WHAT TO WORK ON:
Lines from the top of the listing down to the one with "unfold advance1", inclusive, are to be copied exactly.

DATA PROVIDED:

theorem modStepOf_keeps (a0 : InstId) (a1 : Step → Step) {a2 : State} (k2 : Keeps d L s0 a2) (m : May 0x4000000 L) : Keeps d L s0 (modStepOf a0 a1 a2) := by
  unfold modStepOf
  exact modCtx_keeps _ _ k2 (m.sub rfl)

theorem advance1_keeps (a0 : InstId) (a1 : Nat) {a2 : State} (k2 : Keeps d L s0 a2) (m : May 0x4000000 L) : Keeps d L s0 (advance1 a0 a1 a2) := by
  unfold advance1
  exact modInst_keeps _ _ k2 (m.sub rfl)

theorem haltAt_keeps (a0 : InstId) (a1 : Here) {a2 : State} (k2 : Keeps d L s0 a2) (m : May 0x2000000 L) : Keeps d L s0 (haltAt a0 a1 a2) := by
  unfold haltAt
  exact Keeps.ite (modRed_keeps _ _ k2 (m.sub rfl)) k2

theorem dropChunk_keeps (a0 : InstId) {a1 : State} (k1 : Keeps d L s0 a1) (m : May 0x6001080 L) : Keeps d L s0 (dropChunk a0 a1) := by
  unfold dropChunk
  exact sweepInsts_keeps _ (modCtx_keeps _ _ k1 (m.sub rfl)) (m.sub rfl)

theorem trap_keeps (a0 : InstId) (a1 : Here) (a2 : Bool) (a3 : Nat) (a4 : Option Nat) (a5 : Nat) (a6 : Nat) {a7 : State} (k7 : Keeps d L s0 a7) (m : May 0x6cb1081 L) :
    Keeps d L s0 (trap a0 a1 a2 a3 a4 a5 a6 a7) := by
  unfold trap
  extract_lets z0 z1 z2 z3 z4 z5 z6 z7 z8 z9
  clear_value z0 z1 z2 z3
  have h10 : Keeps d L s0 z4 := by unfold z4; exact redCnt_keeps _ _ _ k7 (m.sub rfl)
  clear_value z4
  have h11 : Keeps d L s0 z5 := by unfold z5; exact modCtx_keeps _ _ h10 (m.sub rfl)
  clear_value z5 z6 z7 z8
  have h12 : Keeps d L s0 z9 := by unfold z9; exact iff_keeps _ (fun _ h13 => modCtx_keeps _ _ h13 (m.sub rfl)) (dropChunk_keeps _ h11 (m.sub rfl))
  clear_value z9
  exact failStep_keeps _ _ _ _ h12 (m.sub rfl)

theorem noteOvf_keeps (a0 : InstId) {a1 : State} (k1 : Keeps d L s0 a1) (m : May 0x4000000 L) : Keeps d L s0 (noteOvf a0 a1) := by
  unfold noteOvf
  exact modCtx_keeps _ _ k1 (m.sub rfl)

theorem noteFlags_keeps (a0 : InstId) (a1 : Nat) (a2 : Nat) (a3 : Nat) {a4 : State} (k4 : Keeps d L s0 a4) (m : May 0x6000000 L) :
    Keeps d L s0 (noteFlags a0 a1 a2 a3 a4) := by
  unfold noteFlags
  extract_lets z0
  have h1 : Keeps d L s0 z0 := by unfold z0; exact iff_keeps _ (fun _ h2 => redCnt_keeps _ _ _ (noteOvf_keeps _ h2 (m.sub rfl)) (m.sub rfl)) k4
  clear_value z0
  exact iff_keeps _ (fun _ h3 => redCnt_keeps _ _ _ (modCtx_keeps _ _ h3 (m.sub rfl)) (m.sub rfl)) h1

theorem strike_keeps (a0 : Nat) (a1 : Nat) (a2 : Bool) {a3 : State} (k3 : Keeps d L s0 a3) (m : May 0x2002581 L) : Keeps d L s0 (strike a0 a1 a2 a3) := by
  unfold strike
  extract_lets z0 z1
  have h2 : Keeps d L s0 z0 := by unfold z0; exact logEvent'_keeps _ _ _ _ _ _ _ (redCnt_keeps _ _ _ k3 (m.sub rfl)) (m.sub rfl)
  clear_value z0 z1
  exact Keeps.ite (logEvent'_keeps _ _ _ _ _ _ _ (modRed_keeps _ _ h2 (m.sub rfl)) (m.sub rfl)) (modRed_keeps _ _ h2 (m.sub rfl))

theorem residue_keeps (a0 : Nat) (a1 : List (Fin 128)) (a2 : Bool) (a3 : Option (Fin 128)) {a4 : State} (k4 : Keeps d L s0 a4) (m : May 0x2002581 L) :
    Keeps d L s0 (residue a0 a1 a2 a3 a4).2 := by
  unfold residue
  extract_lets z0 z1
  clear_value z0
  have h2 : Keeps d L s0 z1 := by unfold z1; exact each_keeps (fun _ _ h3 => strike_keeps _ _ _ h3 (m.sub rfl)) k4
  clear_value z1
  dsimp only
  exact iff_keeps _ (fun _ h4 => redCnt_keeps _ _ _ h4 (m.sub rfl)) h2

theorem injectLane_keeps (a0 : Nat) (a1 : Checks) {a2 : State} (k2 : Keeps d L s0 a2) (m : May 0x80 L) : Keeps d L s0 (injectLane a0 a1 a2).2.2 := by
  unfold injectLane
  extract_lets z0
  clear_value z0
  split
  · split
    · extract_lets z1
      clear_value z1
      dsimp only
      exact injSpent_keeps k2 (m.sub rfl)
    · exact k2
  · exact k2

theorem injectOff_keeps (a0 : Nat) {a1 : State} (k1 : Keeps d L s0 a1) (m : May 0x80 L) : Keeps d L s0 (injectOff a0 a1) := by
  unfold injectOff
  extract_lets z0
  clear_value z0
  exact Keeps.ite (modFlt_keeps _ (fun _ h => h) k1 (m.sub rfl)) k1

theorem checkWord_keeps (a0 : Nat) (a1 : Checks) (a2 : Nat → Bool) {a3 : State} (k3 : Keeps d L s0 a3) (m : May 0x16cb35e1 L) : Keeps d L s0 (checkWord a0 a1 a2 a3) := by
  unfold checkWord
  split
  · rename_i y0 _ _ y1 e2
    have h3 : Keeps d L s0 y1 := Keeps.trd_eq e2 (injectLane_keeps _ _ k3 (m.sub rfl))
    split
    · rename_i y4 _ y5 e6
      have h7 : Keeps d L s0 y5 := by
        refine Keeps.snd_eq e6 ?_
        refine foldl_snd_keeps (fun _ _ _ h8 => ?_) h3
        extract_lets z9
        have h10 : Keeps d L s0 z9.2 := by unfold z9; exact residue_keeps _ _ _ _ h8 (m.sub rfl)
        clear_value z9
        exact h10
      exact injectOff_keeps _ (Keeps.ite (loseRed_keeps _ _ h7 (m.sub rfl)) h7) (m.sub rfl)

theorem countSram_keeps (a0 : Nat) (a1 : Nat) (a2 : Nat) {a3 : State} (k3 : Keeps d L s0 a3) (m : May 0x2000 L) : Keeps d L s0 (countSram a0 a1 a2 a3) := by
  unfold countSram
  exact countBytes_keeps _ _ k3 (m.sub rfl)

theorem accumulate_keeps (a0 : InstId) (a1 : Here) (a2 : Nat) (a3 : Checks) {a4 : State} (k4 : Keeps d L s0 a4) (m : May 0x16cb35e1 L) :
    Keeps d L s0 (accumulate a0 a1 a2 a3 a4) := by
  unfold accumulate
  split
  · exact k4
  · extract_lets z0 z1 z2 z3
    clear_value z0 z1
    have h4 : Keeps d L s0 z2 := by unfold z2; exact countSram_keeps _ _ _ k4 (m.sub rfl)
    clear_value z2
    have h5 : Keeps d L s0 z3 := by unfold z3; exact noteFlags_keeps _ _ _ _ h4 (m.sub rfl)
    clear_value z3
    refine Keeps.ite (modInst_keeps _ _ k4 (m.sub rfl)) ?_
    split
    · exact checkWord_keeps _ _ _ (trap_keeps _ _ _ _ _ _ _ h5 (m.sub rfl)) (m.sub rfl)
    · exact checkWord_keeps _ _ _ (modInst_keeps _ _ h5 (m.sub rfl)) (m.sub rfl)

theorem wordScl_keeps (a0 : InstId) (a1 : Here) (a2 : Checks) {a3 : State} (k3 : Keeps d L s0 a3) (m : May 0x16cb35e1 L) : Keeps d L s0 (wordScl a0 a1 a2 a3) := by
  unfold wordScl
  extract_lets z0 z1 z2
  clear_value z0 z2
  split
  · exact trap_keeps _ _ _ _ _ _ _ k3 (m.sub rfl)
  · exact checkWord_keeps _ _ _ (advance1_keeps _ _ (modInst_keeps _ _ (iff_keeps _ (fun _ h3 => noteOvf_keeps _ h3 (m.sub rfl)) k3) (m.sub rfl)) (m.sub rfl)) (m.sub rfl)

theorem laneDraws_keeps (a0 : Nat) {a1 : State} (k1 : Keeps d L s0 a1) (m : May 0x2000002 L) : Keeps d L s0 (laneDraws a0 a1).2 := by
  unfold laneDraws
  extract_lets z0
  clear_value z0
  split
  · rename_i y1 _ y2 e3
    have h4 : Keeps d L s0 y2 := Keeps.snd_eq e3 (draw_keeps k1 (m.sub rfl))
    extract_lets z5
    clear_value z5
    split
    · rename_i y6 _ y7 e8
      have h9 : Keeps d L s0 y7 := by
        refine Keeps.snd_eq e8 ?_
        split
        · exact h4
        · exact draw_keeps h4 (m.sub rfl)
      extract_lets z10
      clear_value z10
      dsimp only
      exact modRed_keeps _ _ h9 (m.sub rfl)

theorem castBlocks_keeps (a0 : InstId) (a1 : Here) (a2 : Nat) (a3 : Bool) (a4 : Bool) (a5 : List (List (Int × Int))) {a6 : State} (k6 : Keeps d L s0 a6) (m : May 0x2000002 L) :
    Keeps d L s0 (castBlocks a0 a1 a2 a3 a4 a5 a6).2 := by
  unfold castBlocks
  refine foldl_snd_keeps (fun _ _ _ h0 => ?_) k6
  split
  · split
    · rename_i y1 _ y2 e3
      have h4 : Keeps d L s0 y2 := by
        refine Keeps.snd_eq e3 ?_
        split
        · exact draw_keeps h0 (m.sub rfl)
        · exact h0
      exact h4
  · split
    · rename_i y5 _ y6 e7
      have h8 : Keeps d L s0 y6 := by
        refine Keeps.snd_eq e7 ?_
        split
        · exact h0
        · split
          · exact h0
          · exact laneDraws_keeps _ h0 (m.sub rfl)
      exact h8

theorem takeSpace_keeps (a0 : InstId) (a1 : Nat) (a2 : List Nat) {a3 : State} (k3 : Keeps d L s0 a3) (m : May 0x1080 L) : Keeps d L s0 (takeSpace a0 a1 a2 a3).2 := by
  unfold takeSpace
  extract_lets z0 z1 z2
  clear_value z0 z1
  have h5 : Keeps d L s0 z2 := by unfold z2; exact each_keeps (fun _ _ h6 => Keeps.ite h6 (poolAsk_keeps _ _ _ h6 (m.sub rfl))) k3
  clear_value z2
  exact h5

theorem wordCast_keeps (a0 : InstId) (a1 : Here) (a2 : Checks) {a3 : State} (k3 : Keeps d L s0 a3) (m : May 0x16cb35e3 L) : Keeps d L s0 (wordCast a0 a1 a2 a3) := by
  unfold wordCast
  extract_lets z0 z1 z2 z3
  clear_value z0 z1 z2 z3
  refine Keeps.ite k3 ?_
  split
  · rename_i y4 y5 e6
    have h7 : Keeps d L s0 y5 := Keeps.snd_eq e6 (takeSpace_keeps _ _ _ k3 (m.sub rfl))
    exact h7
  · rename_i y8 y9 e10
    have h11 : Keeps d L s0 y9 := Keeps.snd_eq e10 (takeSpace_keeps _ _ _ k3 (m.sub rfl))
    split
    · exact advance1_keeps _ _ (modInst_keeps _ _ h11 (m.sub rfl)) (m.sub rfl)
    · split
      · rename_i y12 _ y13 e14
        have h15 : Keeps d L s0 y13 := Keeps.snd_eq e14 (castBlocks_keeps _ _ _ _ _ _ h11 (m.sub rfl))
        extract_lets z16 z17 z18 z19
        clear_value z16 z17
        have h20 : Keeps d L s0 z18 := by unfold z18; exact countSram_keeps _ _ _ h15 (m.sub rfl)
        clear_value z18
        have h21 : Keeps d L s0 z19 := by unfold z19; exact noteFlags_keeps _ _ _ _ h20 (m.sub rfl)
        clear_value z19
        refine checkWord_keeps _ _ _ ?_ (m.sub rfl)
        split
        · exact Keeps.ite (trap_keeps _ _ _ _ _ _ _ h21 (m.sub rfl)) (advance1_keeps _ _ (modInst_keeps _ _ h21 (m.sub rfl)) (m.sub rfl))
        · exact advance1_keeps _ _ (modInst_keeps _ _ h21 (m.sub rfl)) (m.sub rfl)

theorem wordNorm_keeps (a0 : InstId) (a1 : Here) (a2 : Checks) {a3 : State} (k3 : Keeps d L s0 a3) (m : May 0x16cb35e1 L) : Keeps d L s0 (wordNorm a0 a1 a2 a3) := by
  unfold wordNorm
  extract_lets z0
  clear_value z0
  exact checkWord_keeps _ _ _ (advance1_keeps _ _ (modCtx_keeps _ _ k3 (m.sub rfl)) (m.sub rfl)) (m.sub rfl)

theorem wordDig_keeps (a0 : InstId) (a1 : Here) {a2 : State} (k2 : Keeps d L s0 a2) (m : May 0x4000000 L) : Keeps d L s0 (wordDig a0 a1 a2) := by
  unfold wordDig
  extract_lets z0
  clear_value z0
  exact advance1_keeps _ _ (iff_keeps _ (fun _ h1 => modCtx_keeps _ _ h1 (m.sub rfl)) k2) (m.sub rfl)

theorem wordSeed_keeps (a0 : InstId) (a1 : Here) {a2 : State} (k2 : Keeps d L s0 a2) (m : May 0x4000000 L) : Keeps d L s0 (wordSeed a0 a1 a2) := by
  unfold wordSeed
  extract_lets z0
  clear_value z0
  exact advance1_keeps _ _ (iff_keeps _ (fun _ h1 => modInst_keeps _ _ h1 (m.sub rfl)) k2) (m.sub rfl)

theorem wordHold_keeps (a0 : InstId) (a1 : Here) {a2 : State} (k2 : Keeps d L s0 a2) (m : May 0x4000000 L) : Keeps d L s0 (wordHold a0 a1 a2) := by
  unfold wordHold
  exact Keeps.ite (advance1_keeps _ _ k2 (m.sub rfl)) (modInst_keeps _ _ k2 (m.sub rfl))

theorem wordEmit_keeps (a0 : InstId) (a1 : Here) {a2 : State} (k2 : Keeps d L s0 a2) (m : May 0x4000000 L) : Keeps d L s0 (wordEmit a0 a1 a2) := by
  unfold wordEmit
  exact modInst_keeps _ _ k2 (m.sub rfl)

theorem wordFan_keeps (a0 : InstId) (a1 : Here) {a2 : State} (k2 : Keeps d L s0 a2) (m : May 0x4000000 L) : Keeps d L s0 (wordFan a0 a1 a2) := by
  unfold wordFan
  exact modInst_keeps _ _ k2 (m.sub rfl)

theorem grantDone_keeps (a0 : InstId) (a1 : Here) {a2 : State} (k2 : Keeps d L s0 a2) (m : May 0x4002000 L) : Keeps d L s0 (grantDone a0 a1 a2) := by
  unfold grantDone
  extract_lets z0 z1
  have h2 : Keeps d L s0 z0 := by unfold z0; exact countSram_keeps _ _ _ k2 (m.sub rfl)
  clear_value z0
  have h3 : Keeps d L s0 z1 := by unfold z1; exact advance1_keeps _ _ (modInst_keeps _ _ h2 (m.sub rfl)) (m.sub rfl)
  clear_value z1
  exact modCtx_keeps _ _ h3 (m.sub rfl)

theorem emitGrant_keeps (a0 : InstId) (a1 : Here) {a2 : State} (k2 : Keeps d L s0 a2) (m : May 0x4cb2081 L) : Keeps d L s0 (emitGrant a0 a1 a2) := by
  unfold emitGrant
  split
  · exact k2
  · refine Keeps.ite k2 ?_
    split
    · extract_lets z0
      have h1 : Keeps d L s0 z0 := by unfold z0; exact sendOne_keeps _ _ _ _ k2 (m.sub rfl)
      clear_value z0
      exact sendWindows_keeps _ _ (grantDone_keeps _ _ h1 (m.sub rfl)) (m.sub rfl)

theorem fanGrant_keeps (a0 : InstId) (a1 : Here) {a2 : State} (k2 : Keeps d L s0 a2) (m : May 0x6cb3081 L) : Keeps d L s0 (fanGrant a0 a1 a2) := by
  unfold fanGrant
  extract_lets z0 z1
  clear_value z0 z1
  refine Keeps.ite k2 ?_
  split
  · extract_lets z2 z3 z4
    have h5 : Keeps d L s0 z2 := by unfold z2; exact sendMany_keeps _ _ _ _ k2 (m.sub rfl)
    clear_value z2
    have h6 : Keeps d L s0 z3 := by unfold z3; exact modCtx_keeps _ _ (grantDone_keeps _ _ h5 (m.sub rfl)) (m.sub rfl)
    clear_value z3
    have h7 : Keeps d L s0 z4 := by unfold z4; exact sendWindows_keeps _ _ h6 (m.sub rfl)
    clear_value z4
    exact Keeps.ite (closeOk_keeps _ _ h7 (m.sub rfl)) h7

theorem countBlks_keeps (a0 : Ctx) (a1 : List Nat) (a2 : Nat) {a3 : State} (k3 : Keeps d L s0 a3) (m : May 0x2000 L) : Keeps d L s0 (countBlks a0 a1 a2 a3) := by
  unfold countBlks
  refine each_keeps (fun _ _ h0 => ?_) k3
  extract_lets z1
  clear_value z1
  exact countBytes_keeps _ _ h0 (m.sub rfl)

theorem wordLds_keeps (a0 : InstId) (a1 : Here) {a2 : State} (k2 : Keeps d L s0 a2) (m : May 0x4001080 L) : Keeps d L s0 (wordLds a0 a1 a2) := by
  unfold wordLds
  extract_lets z0 z1
  clear_value z0 z1
  refine Keeps.ite k2 ?_
  split
  · rename_i y2 y3 e4
    have h5 : Keeps d L s0 y3 := Keeps.snd_eq e4 (takeSpace_keeps _ _ _ k2 (m.sub rfl))
    exact h5
  · rename_i y6 y7 e8
    have h9 : Keeps d L s0 y7 := Keeps.snd_eq e8 (takeSpace_keeps _ _ _ k2 (m.sub rfl))
    exact advance1_keeps _ _ (modInst_keeps _ _ h9 (m.sub rfl)) (m.sub rfl)

theorem readBlks_keeps (a0 : Ctx) (a1 : List Nat) (a2 : List (Nat × CwResult)) {a3 : State} (k3 : Keeps d L s0 a3) (m : May 0x10002583 L) :
    Keeps d L s0 (readBlks a0 a1 a2 a3).2 := by
  unfold readBlks
  refine foldl_snd_keeps (fun _ _ _ h0 => ?_) k3
  extract_lets z1 z2
  clear_value z1
  have h3 : Keeps d L s0 z2.2 := by unfold z2; exact cwRead_keeps _ _ _ _ _ h0 (m.sub rfl)
  clear_value z2
  exact h3

theorem ldsDone_keeps (a0 : InstId) (a1 : Here) (a2 : List (Nat × CwResult)) {a3 : State} (k3 : Keeps d L s0 a3) (m : May 0x16cb3583 L) :
    Keeps d L s0 (ldsDone a0 a1 a2 a3) := by
  unfold ldsDone
  extract_lets z0 z1 z2
  clear_value z0 z1 z2
  split
  · exact k3
  · refine Keeps.ite k3 ?_
    split
    · rename_i y3 _ y4 e5
      have h6 : Keeps d L s0 y4 := Keeps.snd_eq e5 (readBlks_keeps _ _ _ (countBlks_keeps _ _ _ k3 (m.sub rfl)) (m.sub rfl))
      split
      · exact trap_keeps _ _ _ _ _ _ _ h6 (m.sub rfl)
      · extract_lets z7
        have h8 : Keeps d L s0 z7 := by unfold z7; exact iff_keeps _ (fun _ h9 => modCtx_keeps _ _ h9 (m.sub rfl)) h6
        clear_value z7
        exact modInst_keeps _ _ (countSram_keeps _ _ _ h8 (m.sub rfl)) (m.sub rfl)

RESPONSE AREA:
theorem modStepOf_keeps (a0 : InstId) (a1 : Step → Step) {a2 : State} (k2 : Keeps d L s0 a2) (m : May 0x4000000 L) : Keeps d L s0 (modStepOf a0 a1 a2) := by
  unfold modStepOf
  exact modCtx_keeps _ _ k2 (m.sub rfl)

theorem advance1_keeps (a0 : InstId) (a1 : Nat) {a2 : State} (k2 : Keeps d L s0 a2) (m : May 0x4000000 L) : Keeps d L s0 (advance1 a0 a1 a2) := by
  unfold advance1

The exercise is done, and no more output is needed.